The night hardly passes without television newscasts and newspapers embellishing some story with a “spin” demanding that President Bush agree to raise taxes in order to increase aid to the poor (or the homeless, or the students, or the elderly, or whatever is the sob story of the day). But the American people are not going to stand for any more taxes – in fact, they are demanding a rollback of the present unjust tax burden now oppressing employed parents who are trying to raise and support their own children.
That doesn’t mean the American people are not compassionate and caring; indeed, they are the most generous people in the world. It means that productive Americans are tired of being forced to support the non-productive at a better standard of living than taxpayers can give to their own families.
A typical tear-jerking newspaper article appeared recently in the Quincy (Massachusetts) Patriot Ledger headlined “Welfare mother says state freezing her out.” The accompanying picture shows the mother, Marjorie Livingston, and her three children, ages 11, 7 and 5.
The editorial thrust of this “news” article is to make the reader feel guilty that welfare benefits are parsimonious, and sympathy for the family because it is not getting an increase in benefits. But let’s read the article carefully and see how much she is actually getting.

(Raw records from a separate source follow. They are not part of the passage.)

-- ==== Sys2Proof/Laws/Memory.lean ====
section
/-! SUPPORT. Memory: read after write, that every operation keeps the canonical form, and that canonical
memories which read alike are equal. Read after write needs no canonical form. -/

namespace Sys2Proof.Machine

/-! ### Bytes -/

theorem Memory.readByte_eraseCell (m : Memory) (n k : Nat) :
    Memory.readByte (m.eraseCell n) k = if k = n then 0 else Memory.readByte m k := by
  induction m with
  | nil => simp [Memory.eraseCell, Memory.readByte]
  | cons c rest ih =>
    obtain ⟨j, x⟩ := c
    simp only [Memory.eraseCell]
    split
    · next hj =>
      rw [ih]
      split
      · rfl
      · next hk =>
        have : j ≠ k := fun h => hk (h ▸ hj)
        simp [Memory.readByte, this]
    · next hj =>
      simp only [Memory.readByte]
      split
      · next hk => rw [if_neg (fun h => hj (hk.trans h))]
      · exact ih

/-- Insertion into a memory without a cell for `n`. -/
theorem Memory.readByte_insertCell (m : Memory) (n k : Nat) (v : Byte)
    (h : ∀ c ∈ m, c.1 ≠ n) :
    Memory.readByte (m.insertCell n v) k = if k = n then v else Memory.readByte m k := by
  induction m with
  | nil =>
    simp only [Memory.insertCell, Memory.readByte]
    split
    · next hk => rw [if_pos hk.symm]
    · next hk => rw [if_neg (Ne.symm hk)]
  | cons c rest ih =>
    obtain ⟨j, x⟩ := c
    have hj : j ≠ n := h (j, x) (by simp)
    simp only [Memory.insertCell]
    split
    · simp only [Memory.readByte]
      by_cases hk : k = n
      · rw [if_pos hk.symm, if_pos hk]
      · rw [if_neg (Ne.symm hk), if_neg hk]
    · simp only [Memory.readByte, ih (fun c hc => h c (List.mem_cons_of_mem _ hc))]
      by_cases hk : k = n
      · rw [if_neg (fun e => hj (e.trans hk)), if_pos hk, if_pos hk]
      · rw [if_neg hk, if_neg hk]

theorem Memory.mem_eraseCell (m : Memory) (n : Nat) (c : Host.Cell) (h : c ∈ m.eraseCell n) :
    c ∈ m ∧ c.1 ≠ n := by
  induction m with
  | nil => simp [Memory.eraseCell] at h
  | cons d rest ih =>
    obtain ⟨j, x⟩ := d
    simp only [Memory.eraseCell] at h
    split at h
    · exact ⟨List.mem_cons_of_mem _ (ih h).1, (ih h).2⟩
    · next hj =>
      rcases List.mem_cons.mp h with h | h
      · subst h; exact ⟨by simp, hj⟩
      · exact ⟨List.mem_cons_of_mem _ (ih h).1, (ih h).2⟩

theorem Memory.readByte_writeByte (m : Memory) (n k : Nat) (v : Byte) :
    Memory.readByte (m.writeByte n v) k = if k = n then v else Memory.readByte m k := by
  unfold Memory.writeByte
  split
  · next hv => rw [Memory.readByte_eraseCell, hv]
  · rw [Memory.readByte_insertCell _ _ _ _ (fun c hc => (Memory.mem_eraseCell m n c hc).2),
      Memory.readByte_eraseCell]
    split <;> rfl

/-! ### Words -/

theorem highByte_append_lowByte (v : Word) : highByte v ++ lowByte v = v := by
  apply BitVec.eq_of_getLsbD_eq
  intro i hi
  simp only [highByte, lowByte, BitVec.getLsbD_append, BitVec.getLsbD_extractLsb']
  by_cases h : i < 8
  · simp [h]
  · simp only [h, decide_false]
    rw [show 8 + (i - 8) = i by omega]
    simp; omega

@[simp] theorem lowByte_append (x y : Byte) : lowByte (x ++ y) = y := by
  apply BitVec.eq_of_getLsbD_eq
  intro i hi
  simp only [lowByte, BitVec.getLsbD_extractLsb', BitVec.getLsbD_append]
  simp [hi]

@[simp] theorem highByte_append (x y : Byte) : highByte (x ++ y) = x := by
  apply BitVec.eq_of_getLsbD_eq
  intro i hi
  simp only [highByte, BitVec.getLsbD_extractLsb', BitVec.getLsbD_append]
  simp [hi]

/-- The two cells of a written word, and no other, hold it afterwards (20_memory.md R51). -/
theorem Memory.readByte_writeWord (m : Memory) (addr v : Word) (n : Nat) :
    Memory.readByte (m.writeWord addr v) n =
      if n = 2 * addr.toNat + 1 then highByte v
      else if n = 2 * addr.toNat then lowByte v
      else Memory.readByte m n := by
  simp only [Memory.writeWord, Memory.readByte_writeByte]

/-- 20_memory.md R51: the next read of the address gives the written word, every other address keeps its
word. -/
theorem Memory.readWord_writeWord (m : Memory) (addr v a : Word) :
    Memory.readWord (m.writeWord addr v) a = if a = addr then v else Memory.readWord m a := by
  simp only [Memory.readWord, Memory.readByte_writeWord]
  by_cases h : a = addr
  · subst h
    rw [if_pos rfl, if_neg (by omega), if_pos rfl, if_pos rfl, highByte_append_lowByte]
  · have hn : a.toNat ≠ addr.toNat := fun e => h (BitVec.eq_of_toNat_eq e)
    rw [if_neg h, if_neg (by omega), if_neg (by omega), if_neg (by omega), if_neg (by omega)]

@[simp] theorem Memory.readWord_writeWord_same (m : Memory) (addr v : Word) :
    Memory.readWord (m.writeWord addr v) addr = v := by
  rw [Memory.readWord_writeWord, if_pos rfl]

theorem Memory.readWord_writeWord_other (m : Memory) (addr v a : Word) (h : a ≠ addr) :
    Memory.readWord (m.writeWord addr v) a = Memory.readWord m a := by
  rw [Memory.readWord_writeWord, if_neg h]

theorem Memory.readWord_nil (a : Word) : Memory.readWord [] a = 0 := by
  simp [Memory.readWord, Memory.readByte]

/-! ### The canonical form -/

theorem Memory.wfFrom_mono (m : Memory) {lo lo' : Nat} (h : lo ≤ lo') (hw : m.wfFrom lo' = true) :
    m.wfFrom lo = true := by
  cases m with
  | nil => rfl
  | cons c rest =>
    obtain ⟨k, v⟩ := c
    simp only [Memory.wfFrom, Bool.and_eq_true, decide_eq_true_eq] at hw ⊢
    exact ⟨⟨⟨Nat.le_trans h hw.1.1.1, hw.1.1.2⟩, hw.1.2⟩, hw.2⟩

theorem Memory.wfFrom_eraseCell (m : Memory) (n lo : Nat) (hw : m.wfFrom lo = true) :
    (m.eraseCell n).wfFrom lo = true := by
  induction m generalizing lo with
  | nil => rfl
  | cons c rest ih =>
    obtain ⟨k, v⟩ := c
    simp only [Memory.wfFrom, Bool.and_eq_true, decide_eq_true_eq] at hw
    simp only [Memory.eraseCell]
    split
    · exact ih lo (Memory.wfFrom_mono rest (by omega) hw.2)
    · simp only [Memory.wfFrom, Bool.and_eq_true, decide_eq_true_eq]
      exact ⟨hw.1, ih _ hw.2⟩

theorem Memory.wfFrom_insertCell (m : Memory) (n lo : Nat) (v : Byte) (hw : m.wfFrom lo = true)
    (hlo : lo ≤ n) (hn : n < 2 * Config.memWords) (hv : v ≠ 0) (hne : ∀ c ∈ m, c.1 ≠ n) :
    (m.insertCell n v).wfFrom lo = true := by
  induction m generalizing lo with
  | nil => simpa [Memory.insertCell, Memory.wfFrom, hlo, hn] using hv
  | cons c rest ih =>
    obtain ⟨k, x⟩ := c
    simp only [Memory.wfFrom, Bool.and_eq_true, decide_eq_true_eq] at hw
    have hk : k ≠ n := hne (k, x) (by simp)
    simp only [Memory.insertCell]
    split
    · next h =>
      simp only [Memory.wfFrom, Bool.and_eq_true, decide_eq_true_eq, bne_iff_ne]
      exact ⟨⟨⟨hlo, hn⟩, hv⟩, ⟨⟨by omega, hw.1.1.2⟩, by simpa using hw.1.2⟩, hw.2⟩
    · next h =>
      simp only [Memory.wfFrom, Bool.and_eq_true, decide_eq_true_eq]
      exact ⟨hw.1, ih _ hw.2 (by omega) (fun c hc => hne c (List.mem_cons_of_mem _ hc))⟩

theorem Memory.wf_writeByte (m : Memory) (n : Nat) (v : Byte) (hw : m.wf = true)
    (hn : n < 2 * Config.memWords) : (m.writeByte n v).wf = true := by
  unfold Memory.writeByte Memory.wf at *
  split
  · exact Memory.wfFrom_eraseCell m n 0 hw
  · next hv =>
    exact Memory.wfFrom_insertCell _ n 0 v (Memory.wfFrom_eraseCell m n 0 hw) (Nat.zero_le _) hn hv
      (fun c hc => (Memory.mem_eraseCell m n c hc).2)

/-- A word write keeps the canonical form. -/
theorem Memory.wf_writeWord (m : Memory) (addr v : Word) (hw : m.wf = true) :
    (m.writeWord addr v).wf = true := by
  have h : addr.toNat < 65536 := addr.isLt
  have hc : Config.memWords = 65536 := rfl
  unfold Memory.writeWord
  exact Memory.wf_writeByte _ _ _ (Memory.wf_writeByte m _ _ hw (by omega)) (by omega)

theorem Memory.readByte_below (m : Memory) (lo n : Nat) (hw : m.wfFrom lo = true) (hn : n < lo) :
    Memory.readByte m n = 0 := by
  induction m generalizing lo with
  | nil => rfl
  | cons c rest ih =>
    obtain ⟨k, v⟩ := c
    simp only [Memory.wfFrom, Bool.and_eq_true, decide_eq_true_eq] at hw
    have hk : k ≠ n := by omega
    simp only [Memory.readByte, hk, if_false]
    exact ih (k + 1) hw.2 (by omega)

end Sys2Proof.Machine
end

Livingston receives $628 a month in direct cash. Her actual “take” from the taxpayers is more than three times that amount.

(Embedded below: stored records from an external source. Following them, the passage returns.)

-- ==== Sys2Proof/Tests/Slice0.lean ====
section
/-! SUPPORT. Tests of the model on words and results taken from spec/95_test_vectors.md (the vector's name
stands before each), and for every statement with hypotheses a witness that meets them. -/

namespace Sys2Proof.Tests

open Sys2Proof.Machine

/-! ### Helpers -/

def next? (o : Host.Outcome State Fault Refusal) : Option State :=
  match o with
  | .next t => some t
  | .fault _ => none
  | .refused _ => none

/-- The reset state with A, B and C given. -/
def abc (a b c : Word) : State :=
  { State.reset with regs := { RegFile.zero with a := a, b := b, c := c } }

/-- `n` steps with the words stored from address 0. -/
def run (n : Nat) (ws : List Word) (s : State) : Option State :=
  match n with
  | 0 => some (s.storeWords 0 ws)
  | k + 1 => (run k ws s).bind (fun t => next? (step t))

/-- A, O and CYC after one step of a one-word instruction. -/
def aOCyc (w : Word) (s : State) : Option (Word × Word × Nat) :=
  (run 1 [w] s).map (fun t => (t.regs.a, t.o, t.cyc))

/-- SKIP and CYC after one step of a one-word instruction. -/
def skipCyc (w : Word) (s : State) : Option (Bool × Nat) :=
  (run 1 [w] s).map (fun t => (t.skip, t.cyc))

/-- PC, SP, CYC and the word at `x` after one step. -/
def pcSpMem (ws : List Word) (s : State) (x : Word) : Option (Word × Word × Nat × Word) :=
  (run 1 ws s).map (fun t => (t.pc, t.sp, t.cyc, t.readMem x))

def withStack (sp x v : Word) : State := { State.reset with sp := sp }.writeMem x v

/-! ### WellFormed -/

theorem test_wf_literal_31 : (Instr.set (.reg .A) (.lit 31)).wellFormed = true := by decide

theorem test_wf_refuses_literal_32_in_b : (Instr.set (.reg .A) (.lit 32)).wellFormed = false := by decide

theorem test_wf_refuses_literal_32_in_a : (Instr.add (.lit 32) (.reg .A)).wellFormed = false := by decide

theorem test_wf_refuses_literal_in_jsr : (Instr.jsr (.lit 0xFFFF)).wellFormed = false := by decide

theorem test_wf_refuses_literal_in_sys : (Instr.sys (.lit 40)).wellFormed = false := by decide

/-! ### Decoding: the words of the spec's examples and programs -/

theorem test_decode_set : decode 2 0x7DE1 0x1000 0x0020 = .instr (.set (.nextInd 0x1000) (.nextLit 0x20)) := by
  decide

theorem test_decode_set_plus : decode 2 0x2161 0x2000 0 = .instr (.set (.regNext .I 0x2000) (.regInd .A)) := by
  decide

theorem test_decode_add : decode 2 0x0402 0 0 = .instr (.add (.reg .A) (.reg .B)) := by decide

theorem test_decode_add_o : decode 2 0x7422 0 0 = .instr (.add (.reg .C) .o) := by decide

theorem test_decode_sub : decode 2 0x7803 0x1000 0 = .instr (.sub (.reg .A) (.nextInd 0x1000)) := by decide

theorem test_decode_mul : decode 2 0x0404 0 0 = .instr (.mul (.reg .A) (.reg .B)) := by decide

theorem test_decode_div : decode 2 0x05D5 0 0 = .instr (.div .o (.reg .B)) := by decide

theorem test_decode_mod : decode 2 0x0426 0 0 = .instr (.mod (.reg .C) (.reg .B)) := by decide

theorem test_decode_shl : decode 2 0x9037 0 0 = .instr (.shl (.reg .X) (.lit 4)) := by decide

theorem test_decode_shr : decode 2 0x8428 0 0 = .instr (.shr (.reg .C) (.lit 1)) := by decide

theorem test_decode_and : decode 2 0x0409 0 0 = .instr (.and (.reg .A) (.reg .B)) := by decide

theorem test_decode_bor : decode 2 0x040A 0 0 = .instr (.bor (.reg .A) (.reg .B)) := by decide

theorem test_decode_xor : decode 2 0x000B 0 0 = .instr (.xor (.reg .A) (.reg .A)) := by decide

theorem test_decode_ife : decode 2 0x0C2C 0 0 = .instr (.ife (.reg .C) (.reg .X)) := by decide

theorem test_decode_ifn : decode 2 0xC00D 0 0 = .instr (.ifn (.reg .A) (.lit 0x10)) := by decide

theorem test_decode_ifg : decode 2 0x882E 0 0 = .instr (.ifg (.reg .C) (.lit 2)) := by decide

theorem test_decode_ifb : decode 2 0x7DDF 0x8000 0 = .instr (.ifb .o (.nextLit 0x8000)) := by decide

theorem test_decode_jsr : decode 2 0x6810 0 0 = .instr (.jsr .push) := by decide

theorem test_decode_sys : decode 2 0x7C20 0x1234 0 = .instr (.sys (.nextLit 0x1234)) := by decide

theorem test_decode_undefined : decode 2 0x6BF0 0 0 = .undefinedExt 0x3F .push := by decide

/-- Another `sysExtOpcode` (R7) moves SYS and leaves 0x02 undefined. -/
theorem test_decode_sysExtOpcode :
    decode 0x3F 0x8020 0 0 = .undefinedExt 0x02 (.lit 0) ∧ decode 0x3F 0x83F0 0 0 = .instr (.sys (.lit 0)) := by
  decide

theorem test_encode_set : encode 2 (.set (.nextInd 0x1000) (.nextLit 0x20)) = [0x7DE1, 0x1000, 0x0020] := by
  decide

theorem test_encode_jsr : encode 2 (.jsr (.nextLit 0x18)) = [0x7C10, 0x0018] := by decide

/-! ### Operand forms -/

/-- V-OP1 -/
theorem test_regNext_wraps :
    (run 1 [0x4401, 0xFFFF] ((abc 0 5 0).writeMem 4 0xBEEF)).map (fun t => (t.regs.a, t.pc, t.cyc)) =
      some (0xBEEF, 2, 2) := by decide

Livingston gets a federal housing voucher that pays $592 of her monthly rent for a three-bedroom house. She only has to pay $58 a month in cash.
She now receives $14 monthly in fuel assistance ($168 for the year). (This was a reduction; last year her fuel grant was $750 for the year.)
She receives $162 monthly in food stamps. Her children receive free school lunches daily on school days, and one child receives breakfast in the Head Start program. Valued at $1 per meal, this is $4 a day for 180 school days, or $720 a year which averages out at a monthly subsidy of $60. She also gets food from the emergency food center, which we will estimate at $15 monthly.
Her children get a clothing allowance of $160 per child per year, which averages out at $40 per month. The child in Head Start enjoys an equivalent preschool value of $100 a month.
Medicaid covers the family’s medical bills from orthodontia to eye glasses. The equivalent cost of health and dental insurance would be at least $250 a month.
The welfare department pays for Livingston to take two courses at the local community college. That averages out at a value of $70 monthly. (Livingston previously defaulted on a collge student loan.)
So, Livingston’s tax-paid benefits add up to $1,931 per month or $23,172 per year. And it’s all tax free!
Now let’s compare Livingston’s situation with a single mother working to support three children who is earning $23,172 per year. She has to pay $1,646 in federal income taxes, plus $1,740 in Social Security taxes, plus $656 in Massachusetts state income taxes, making her tax bill $4,042. So her spendable income is only $19,130 compared to the welfare mother’s $23,172.
Furthermore, there is no way to calculate the enormous bonus to the welfare recipient in the hours each week which the welfare system allows her to spend with her children. The employed parent, who is conscientiously trying to stay off of public assistance, sacrifices all those hours that could be spent with her children.
Livingston complains that it’s hard to make ends meet, saying “I think we should be getting increases.” She gripes to the reporter “My kids still go without a lot of things.”
But children of low-income employed parents “go without” a lot of things, too. That’s because employed parents pay so much of their annual income in taxes to support Dukakis-style social spending programs.
The father of the Livingston children (the article doesn’t say whether or not the couple was married) skipped out when the third child arrived. The government apparently has no interest in locating him and requiring him to support his family; it’s just so much easier to raise taxes and force the law-abiding, hard-working taxpayers to assume the cost of his responsibilities.
This analysis shows why Massachusetts Governor Michael Dukakis, whose extravagant social spending programs have plunged his state’s bond rating to the second-lowest in the country, is openly jeered on radio talk shows and even on bumper strips. The tax issue is the principal reason why George “read my lips” Bush’s standing in the polls has risen to 70 percent approval, while Massachusetts polls show Dukakis with 70 percent negatives.